Connection to Dupire numerator: In the Dupire formula expressed in total variance coordinates:

\[ \sigma_{\text{loc}}^2 = \frac{\partial_T w}{\text{denominator}} \]

The denominator is positive when butterfly arbitrage is absent (as shown by the \(g(k) \ge 0\) condition). Therefore, \(\sigma_{\text{loc}}^2 \ge 0\) requires \(\partial_T w \ge 0\), which is exactly the calendar no-arbitrage condition.

If \(\partial_T w < 0\) at some \((k_0, T_0)\), the numerator is negative while the denominator (assuming no butterfly arbitrage) is positive, giving \(\sigma_{\text{loc}}^2 < 0\)---an unphysical result that signals calendar arbitrage.

Why total variance coordinates facilitate checking: In \((k, T)\) coordinates, calendar arbitrage reduces to a simple monotonicity check: for each fixed \(k\), verify that \(w(k, T)\) is non-decreasing in \(T\).
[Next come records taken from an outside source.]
/-- The Sole's accounts that no frame carries (R147, R160, R165). -/
structure Sole where
  /-- Per-service drop counts, key 4(8p + s) + kind: 0 full, 1 aged, 2 flushed, 3 epoch. -/
  drops : AMap Nat
  /-- The cells off the free list, each with the pool it is charged to (R147, R165). -/
  taken : AMap Pool
  /-- The 8-bit allocation tag of each cell (R165). -/
  tags : AMap Nat
  /-- Suspect marks of the Cobbler: cell and tag. -/
  marks : List (Nat × Nat)
  /-- The forwarding policy's minimums act as 0 (R153). -/
  minZero : Bool
  /-- Services whose minimum a flip has lowered below the cells charged to it, and that admit nothing through it yet (R153). -/
  barred : List Nat
  /-- Frames of an ingress port counted as FLUSHED; no register shows this count. -/
  rxFlushed : AMap Nat
  /-- Ports whose link has returned during the present flush: HELDS counts a flush once. -/
  held : List Nat
deriving DecidableEq, Repr

/-- The three classes of transfers, in the order in which a slice serves them (R129): reads of cut-through copies and of
express services, all other reads, writes and link passes. -/
inductive XferClass where
  | first | read | write
deriving DecidableEq, Repr

/-- What a transfer carries (R126): bytes of frame f into the Sole, a link pass of frame f, or bytes of copy c to its egress. -/
inductive XferOf where
  | write (f : Nat) | link (f : Nat) | read (c : Nat)
deriving DecidableEq, Repr

def XferOf.isRead (x : XferOf) : Bool := match x with
  | .read _ => true
  | _ => false
def XferOf.isWrite (x : XferOf) : Bool := match x with
  | .write _ => true
  | _ => false

/-- A transfer, with the bytes of it that have not been carried. -/
structure Xfer where
  of : XferOf
  bytes : Nat
deriving DecidableEq, Repr

/-- A fabric slice's transfers waiting, in the three classes of R129 and the order requested; the elapsed time to which they
have been served, the part of a handshake that is under way then (in 1/1000), whether the slice has reported a pace since it
entered service, and the handshakes completed in the present 1 ms window. -/
structure Slice where
  first : List Xfer
  reads : List Xfer
  writes : List Xfer
  servedTo : Nat
  part : Nat
  reported : Bool
  shakes : Nat
deriving DecidableEq, Repr

/-- The fabric's and the governor's working state (R126–R143). -/
structure Fab where
  slices : AMap Slice
  /-- Transfers that wait for a slice to be in service. -/
  undealt : List (XferClass × Xfer)
  /-- Slice n rejoined at, plus 1. -/
  rejoinAt : AMap Nat
  /-- Slices stalled and waiting for their rejoin. -/
  stalled : List Nat
  /-- The present 1 ms window: cells written, copies of them enqueued, frame bytes written and read. -/
  cells : Nat
  copies : Nat
  written : Nat
  read : Nat
  /-- The demand of the last complete window, in bits. -/
  demand : Nat
  /-- The lowest pace of the slices in service since the governor last acted. -/
  lowest : Option Nat
  /-- The governor's PMBus transactions due, oldest first: 0 VOUT_MODE, 1 VOUT_COMMAND, 2 READ_VOUT. -/
  bus : List Nat
  /-- A failed PMBus transaction is being retried. -/
  retry : Bool
  /-- GOV_LIMIT has been raised for the present limit. -/
  limited : Bool
  /-- When the last supply warning ended or began. -/
  warnAt : Option Nat
deriving DecidableEq, Repr

/-- Dispatch, reorder and punt state of the Clickers (R94–R100). -/
structure Clr where
  frames : List Frame
  copies : List Copy
  nextId : Nat
  /-- Port whose turn is next, Clicker whose turn is next. -/
  rrPort : Nat
  rrClk : Nat
  /-- A Clicker's last rejoin, plus 1. -/
  rejoinAt : AMap Nat
  /-- Clickers out of rotation after a stall, waiting to rejoin. -/
  stalled : List Nat
  /-- The punt bucket in 1/10⁹ token, and its last refill. -/
  tokens : Nat
  puntLast : Nat
  /-- Step-engine time that each Clicker has reserved in the present 1 ms window, in quarters of a step time (R76). -/
  reserved : AMap Nat
  /-- Meters that differ from their start, and when the meters were last started (R113). -/
  meters : AMap Meter
  metersAt : Nat
  /-- Per-flow frame and byte counters, by handle. -/
  fcFrames : AMap Nat
  fcBytes : AMap Nat
deriving DecidableEq, Repr

/-- An armed trigger output (R210): its settings, its next edge in domain ns, when its last pulse rose (elapsed time),
and its level in mode 2. -/
structure Trg where
  mode : Nat
  domain : Nat
  width : Nat
  period : Nat
  next : Option Nat
  pulseAt : Option Nat
  level : Bool
deriving DecidableEq, Repr
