-- ==== Sys2Proof/Decode.lean ====
section
/-! DEFINITION. The commands that a word spells by the table's bits.  The table of operations and events gives no row any
bits: a command reaches the device as an access, an edge or a frame, never as a word. -/
namespace Sys2Proof

/-- The command spelt by a word of so many bits: none, as no row of the table has bits. -/
def decodeTableWord (_nbits _w : Nat) : Option Instr := none

end Sys2Proof
end

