/-- The fields of the PWR pages. -/
def fieldsPWR : List Fld :=
    [PWR_IRQ_SUPPLY_WARN, PWR_IRQ_DOMAIN_ERR, PWR_IRQ_MODE_CHG, PWR_MODE_MODE, PWR_CFG_DESCEND, PWR_CFG_PARTIAL,
   PWR_DOM_STAT_HEEL, PWR_DOM_STAT_POWERED, PWR_DOM_REQ_REQ, PWR_DOM_HELD_HELD, PWR_DOM_USED_USED,
   PWR_DOM_ERR_DOMAIN, PWR_DOM_ERR_REASON, PWR_DOM_ERR_SIDEBAND, PWR_SUP_CFG_WARN_MV, PWR_DIP_MIN_MIN_MV,
   PWR_DIP_MIN_SUPPLY, PWR_DIP_DUR_US, PWR_DIPS_COUNT, PWR_MEAS_VALUE]

/-- The fields of the WAK pages. -/
def fieldsWAK : List Fld :=
    [WAK_IRQ_WOKE, WAK_IRQ_CL_CHG, WAK_IRQ_FALSE_WAKE, WAK_IRQ_LATE, WAK_CAUSE_KIND, WAK_CAUSE_INDEX,
   WAK_CAUSE_LATE, WAK_STAT_DESCENT, WAK_STAT_ASLEEP, WAK_STAT_DEFINED, WAK_REQ_HOST_CL, WAK_REQ_SB_CL,
   WAK_REQ_PIN_CL, WAK_REQ_ROUTE_CL, WAK_CL_STATE_STATE, WAK_CL_SEL_CL, WAK_CL_TIMER_MS, WAK_CL_COUNTS_WAKES,
   WAK_CL_COUNTS_FALSE, WAK_IN_CFG_PIN, WAK_IN_CFG_LEVEL, WAK_TIMER_SECONDS, WAK_BASIC_LO_CH, WAK_BASIC_HI_CH,
   WAK_BASIC_FT_FT, WAK_WAKES_COUNT, WAK_LATE_COUNT]

/-- The fields of the TXM pages. -/
def fieldsTXM : List Fld :=
    [TXM_IRQ_SEQ_ERR, TXM_IRQ_CMD_DONE, TXM_CMD_CHAN, TXM_CMD_STATE, TXM_CMD_GO, TXM_CH_SEL_CHAN, TXM_CH_STAT_STATE,
   TXM_CH_STAT_PROFILE, TXM_CH_STAT_EN, TXM_CH_STAT_ERR, TXM_CH_STAT_BUSY, TXM_ERRS_COUNT, TXM_CTL_CFG_DIV,
   TXM_CTL_CFG_MODE]

/-- The fields of the UPD pages. -/
def fieldsUPD : List Fld :=
    [UPD_IRQ_CMD_DONE, UPD_IRQ_CMD_ERR, UPD_IRQ_TRIAL_EXPIRED, UPD_IRQ_FALLBACK, UPD_IRQ_OWNER_CHG, UPD_STAT_BUSY,
   UPD_STAT_SESSION, UPD_STAT_STAGED, UPD_STAT_ARMED, UPD_STAT_ACTIVE, UPD_STAT_STATE, UPD_STAT_EXPIRED,
   UPD_STAT_SOURCE, UPD_STAT_BOOT_FAIL, UPD_RESULT_CODE, UPD_RESULT_SOURCE, UPD_CMD_OP, UPD_ADDR_ADDR, UPD_ARM_GO,
   UPD_ARM_DISARM, UPD_RESTART_GO, UPD_CONFIRM_GO, UPD_TRIAL_TIME_SECONDS, UPD_TRIAL_LEFT_SECONDS,
   UPD_VEH_STATE_MOVING, UPD_VEH_STATE_VMOVE, UPD_VEH_STATE_SPEED, UPD_VEH_STATE_STALE, UPD_VEH_STATE_ANY,
   UPD_VBAT_MIN_MV, UPD_SPD_CFG_EN, UPD_SPD_CFG_CHAN, UPD_SPD_CFG_IDE, UPD_SPD_CFG_START, UPD_SPD_CFG_WIDTH,
   UPD_SPD_CFG_ORDER, UPD_SPD_ID_ID, UPD_SPD_LIM_THRESH, UPD_SPD_LIM_STALE, UPD_BOOT_INFO_REASON,
   UPD_BOOT_INFO_FAIL_SLOT, UPD_BOOT_INFO_FAIL_PART, UPD_MNF_SEQ_SEQ, UPD_VERSION_VERSION, UPD_OWN_STAT_LOCKED,
   UPD_OWN_STAT_KEY_SET, UPD_OWN_STAT_LEFT, UPD_OWN_STAT_NONCE_VALID, UPD_OWN_CMD_OP, UPD_OWN_CMD_NONCE_REQ,
   UPD_NONCE_NONCE, UPD_OWN_MAC_MAC, UPD_BUF_DATA]

/-- The fields of the PG pages. -/
def fieldsPG : List Fld :=
    [PG_ID_INDEX, PG_ID_INSTANCE, PG_ID_TYPE, PG_REV_BLOCK, PG_REV_SILICON, PG_CTRL_ENABLE, PG_CTRL_BLOCK_RESET,
   PG_CTRL_POWER_REQ, PG_STAT_READY, PG_STAT_POWERED, PG_STAT_BUSY, PG_STAT_FAULT, PG_STAT_CAUTIOUS, PG_IRQ_EN_EN,
   PG_IRQ_FORCE_FORCE, PG_IRQ_ROUTE_ROUTE, PG_ERR_CAPT0_OFFSET, PG_ERR_CAPT1_CODE, PG_ERR_CAPT2_MASTER,
   PG_ERR_CAPT2_WRITE, PG_ERR_CAPT3_TIME, PG_ERR_COUNT_COUNT, PG_LOCK_LOCK]

/-- The fields of the FUS page. -/
def fieldsFUS : List Fld :=
    [FUS_SUBSYS_VENDOR, FUS_SUBSYS_DEVICE, FUS_VLIM_VMIN, FUS_VLIM_VMAX, FUS_STAT_KEYHASH_SET,
   FUS_STAT_OWNER_KEY_SET, FUS_STAT_ROOT_SET, FUS_KEYHASH_HASH]

/-- Every register field of the device, header fields first. -/
def allFields : List Fld :=
    fieldsPG ++ fieldsDEV ++ fieldsLST ++ fieldsCLR ++ fieldsRUL ++ fieldsMTR ++ fieldsMIR ++ fieldsFAB ++ fieldsSOL
   ++ fieldsCBR ++ fieldsSCH ++ fieldsTIM ++ fieldsLCE ++ fieldsMAC ++ fieldsMDIO ++ fieldsSDS ++ fieldsT1S ++
   fieldsAWL ++ fieldsCAN ++ fieldsLIN ++ fieldsTCA ++ fieldsTKM ++ fieldsWLT ++ fieldsHDM ++ fieldsSBP ++ fieldsMBX
   ++ fieldsFLT ++ fieldsWDG ++ fieldsCGU ++ fieldsPWR ++ fieldsWAK ++ fieldsTXM ++ fieldsUPD ++ fieldsFUS
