-- ==== Sys2Proof/Machine/Cipher.lean ====
section
/-! DEFINITION. The ciphers that Toecap and the update services use (R7, R266): the AES block of FIPS 197, the AES-CMAC of
SP 800-38B, the GCM of SP 800-38D with its 96-bit IVs, and the key unwrap of RFC 3394.  The spec names the standards, and
the functions are theirs (assumption log 4). -/
namespace Sys2Proof.Machine

/-! ### AES (FIPS 197) -/

/-- Multiplication by x in the field of AES. -/
def xtime (a : Byte) : Byte := if a.msb then (a <<< 1) ^^^ 0x1B else a <<< 1

/-- Multiplication in the field of AES. -/
def gfMul (a b : Byte) : Byte :=
  ((List.range 8).foldl (fun (c : Byte × Byte) k => (if b.getLsbD k then c.1 ^^^ c.2 else c.1, xtime c.2)) (0, a)).1

/-- The multiplicative inverse, 0 for 0: the 254th power. -/
def gfInv (a : Byte) : Byte :=
  ((List.range 7).foldl (fun (c : Byte × Byte) _ => let q := gfMul c.2 c.2; (gfMul c.1 q, q)) (1, a)).1

/-- The S-box and its inverse. -/
def sbox (a : Byte) : Byte :=
  let i := gfInv a
  i ^^^ i.rotateLeft 1 ^^^ i.rotateLeft 2 ^^^ i.rotateLeft 3 ^^^ i.rotateLeft 4 ^^^ 0x63
def sboxInv (a : Byte) : Byte := gfInv (a.rotateLeft 1 ^^^ a.rotateLeft 3 ^^^ a.rotateLeft 6 ^^^ 0x05)

/-- Byte k of a list, 0 beyond its end. -/
def byteAt (b : List Byte) (k : Nat) : Byte := b.getD k 0

/-- Exclusive-or of two blocks. -/
def xorBytes (a b : List Byte) : List Byte := List.zipWith (fun x y => x ^^^ y) a b

/-- The key schedule: n more words of four bytes behind those given, of a key of nk words. -/
def aesExpand (nk n : Nat) (rcon : Byte) (w : List (List Byte)) : List (List Byte) :=
  match n with
  | 0 => w
  | n + 1 =>
    let i := w.length
    let t := w.getLastD []
    let t := if i % nk = 0 then
        (match (t.drop 1 ++ t.take 1).map sbox with
          | a :: r => (a ^^^ rcon) :: r
          | [] => [])
      else if 6 < nk && i % nk = 4 then t.map sbox else t
    aesExpand nk n (if i % nk = 0 then xtime rcon else rcon) (w ++ [xorBytes (w.getD (i - nk) []) t])

/-- The rounds of a key. -/
def aesRounds (key : List Byte) : Nat := key.length / 4 + 6

/-- The round keys of a key of 16 or 32 bytes, each of 16. -/
def aesKeys (key : List Byte) : List (List Byte) :=
  let nk := key.length / 4
  let w := aesExpand nk (4 * (aesRounds key + 1) - nk) 1 ((List.range nk).map (fun k => sub key (4 * k) 4))
  (List.range (aesRounds key + 1)).map (fun r => ((w.drop (4 * r)).take 4).flatten)

/-- Shift the rows of a state, held column by column, left or right. -/
def shiftRows (b : List Byte) : List Byte := (List.range 16).map (fun k => byteAt b ((k + 4 * (k % 4)) % 16))
def shiftRowsInv (b : List Byte) : List Byte := (List.range 16).map (fun k => byteAt b ((k + 12 * (k % 4)) % 16))

/-- Mix the columns with the matrix whose first row is given. -/
def mixColumns (row b : List Byte) : List Byte :=
  (List.range 16).map (fun k =>
    (List.range 4).foldl (fun a j => a ^^^ gfMul (byteAt row ((j + 4 - k % 4) % 4)) (byteAt b (k / 4 * 4 + j))) 0)

/-- The AES block encryption of 16 bytes. -/
def aesBlock (key block : List Byte) : List Byte :=
  let ks := aesKeys key
  let n := aesRounds key
  let s := (List.range (n - 1)).foldl (fun s r =>
    xorBytes (mixColumns [2, 3, 1, 1] (shiftRows (s.map sbox))) (ks.getD (r + 1) [])) (xorBytes block (ks.getD 0 []))
  xorBytes (shiftRows (s.map sbox)) (ks.getD n [])

/-- The AES block decryption of 16 bytes. -/
def aesUnblock (key block : List Byte) : List Byte :=
  let ks := aesKeys key
  let n := aesRounds key
  let s := (List.range (n - 1)).foldl (fun s r =>
    mixColumns [14, 11, 13, 9] (xorBytes ((shiftRowsInv s).map sboxInv) (ks.getD (n - 1 - r) []))) (xorBytes block (ks.getD n []))
  xorBytes ((shiftRowsInv s).map sboxInv) (ks.getD 0 [])

/-- n blocks of 16 bytes, the last one as short as the bytes leave it. -/
def blocksOf (n : Nat) (b : List Byte) : List (List Byte) := (List.range n).map (fun k => sub b (16 * k) 16)

/-! ### AES-CMAC (SP 800-38B) -/

/-- Doubling of a block, which gives the subkeys. -/
def cmacDouble (b : List Byte) : List Byte :=
  let v := beNat b
  beBytes 16 (if 2 ^ 127 ≤ v then Nat.xor (2 * v % 2 ^ 128) 0x87 else 2 * v)

/-- The 16-byte AES-CMAC of a message. -/
def aesCmac (key msg : List Byte) : List Byte :=
  let k1 := cmacDouble (aesBlock key (List.replicate 16 0))
  let n := max 1 (ceilDiv msg.length 16)
  let last := msg.drop (16 * (n - 1))
  let m := if last.length = 16 then xorBytes last k1 else xorBytes (padTo 16 (last ++ [0x80])) (cmacDouble k1)
  let c := (blocksOf (n - 1) msg).foldl (fun c b => aesBlock key (xorBytes c b)) (List.replicate 16 0)
  aesBlock key (xorBytes c m)

/-! ### GCM (SP 800-38D) -/

/-- Multiplication of two blocks, as numbers of 128 bits, in the field of GHASH. -/
def ghashMul (x y : Nat) : Nat :=
  ((List.range 128).foldl (fun (c : Nat × Nat) k =>
    (if bit x (127 - k) then Nat.xor c.1 c.2 else c.1,
     if c.2 % 2 = 1 then Nat.xor (c.2 / 2) (0xE1 * 2 ^ 120) else c.2 / 2)) (0, y)).1

/-- GHASH of bytes, padded to whole blocks, going on from a value. -/
def ghash (h start : Nat) (b : List Byte) : Nat :=
  (blocksOf (ceilDiv b.length 16) b).foldl (fun y x => ghashMul (Nat.xor y (beNat (padTo 16 x))) h) start

/-- Counter mode over bytes, from a counter value on. -/
def gcmCtr (key iv : List Byte) (from_ : Nat) (b : List Byte) : List Byte :=
  (List.range (ceilDiv b.length 16)).flatMap (fun k =>
    xorBytes (sub b (16 * k) 16) (aesBlock key (padTo 12 iv ++ beBytes 4 (from_ + k))))

/-- The 16-byte tag over additional data and ciphertext. -/
def gcmTag (key iv aad ct : List Byte) : List Byte :=
  let h := beNat (aesBlock key (List.replicate 16 0))
  let y := ghash h (ghash h 0 aad) ct
  let y := ghashMul (Nat.xor y (8 * aad.length * 2 ^ 64 + 8 * ct.length)) h
  xorBytes (beBytes 16 y) (aesBlock key (padTo 12 iv ++ beBytes 4 1))

/-- GCM protection: ciphertext and 16-byte tag. -/
def gcmSeal (key iv aad pt : List Byte) : List Byte × List Byte :=
  let ct := gcmCtr key iv 2 pt
  (ct, gcmTag key iv aad ct)

/-- GCM decryption without regard to the tag. -/
def gcmPlain (key iv ct : List Byte) : List Byte := gcmCtr key iv 2 ct

/-- A tag, whole or cut, is that of the data. -/
def gcmTagOk (key iv aad ct tag : List Byte) : Bool := (gcmTag key iv aad ct).take tag.length == tag

/-! ### Key wrap (RFC 3394) -/

/-- The default integrity value (R271). -/
def wrapIv : List Byte := List.replicate 8 0xA6

/-- The key unwrap: the key, or none where the integrity check fails. -/
def keyUnwrap (kek wrapped : List Byte) : Option (List Byte) :=
  let n := wrapped.length / 8 - 1
  let start : List Byte × List (List Byte) := (wrapped.take 8, (List.range n).map (fun k => sub wrapped (8 * k + 8) 8))
  let r := (List.range (6 * n)).reverse.foldl (fun c t =>
    let i := t % n
    let b := aesUnblock kek (xorBytes c.1 (beBytes 8 (t + 1)) ++ c.2.getD i [])
    (b.take 8, c.2.set i (b.drop 8))) start
  if r.1 == wrapIv then some r.2.flatten else none

end Sys2Proof.Machine
end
This is straightforward to verify numerically: at each log-moneyness grid point, check \(w(k, T_{i+1}) \ge w(k, T_i)\).

By contrast, checking calendar arbitrage directly in call price space requires accounting for discounting, forward prices, and the non-trivial relationship between prices and maturities. The total variance formulation strips away these complications.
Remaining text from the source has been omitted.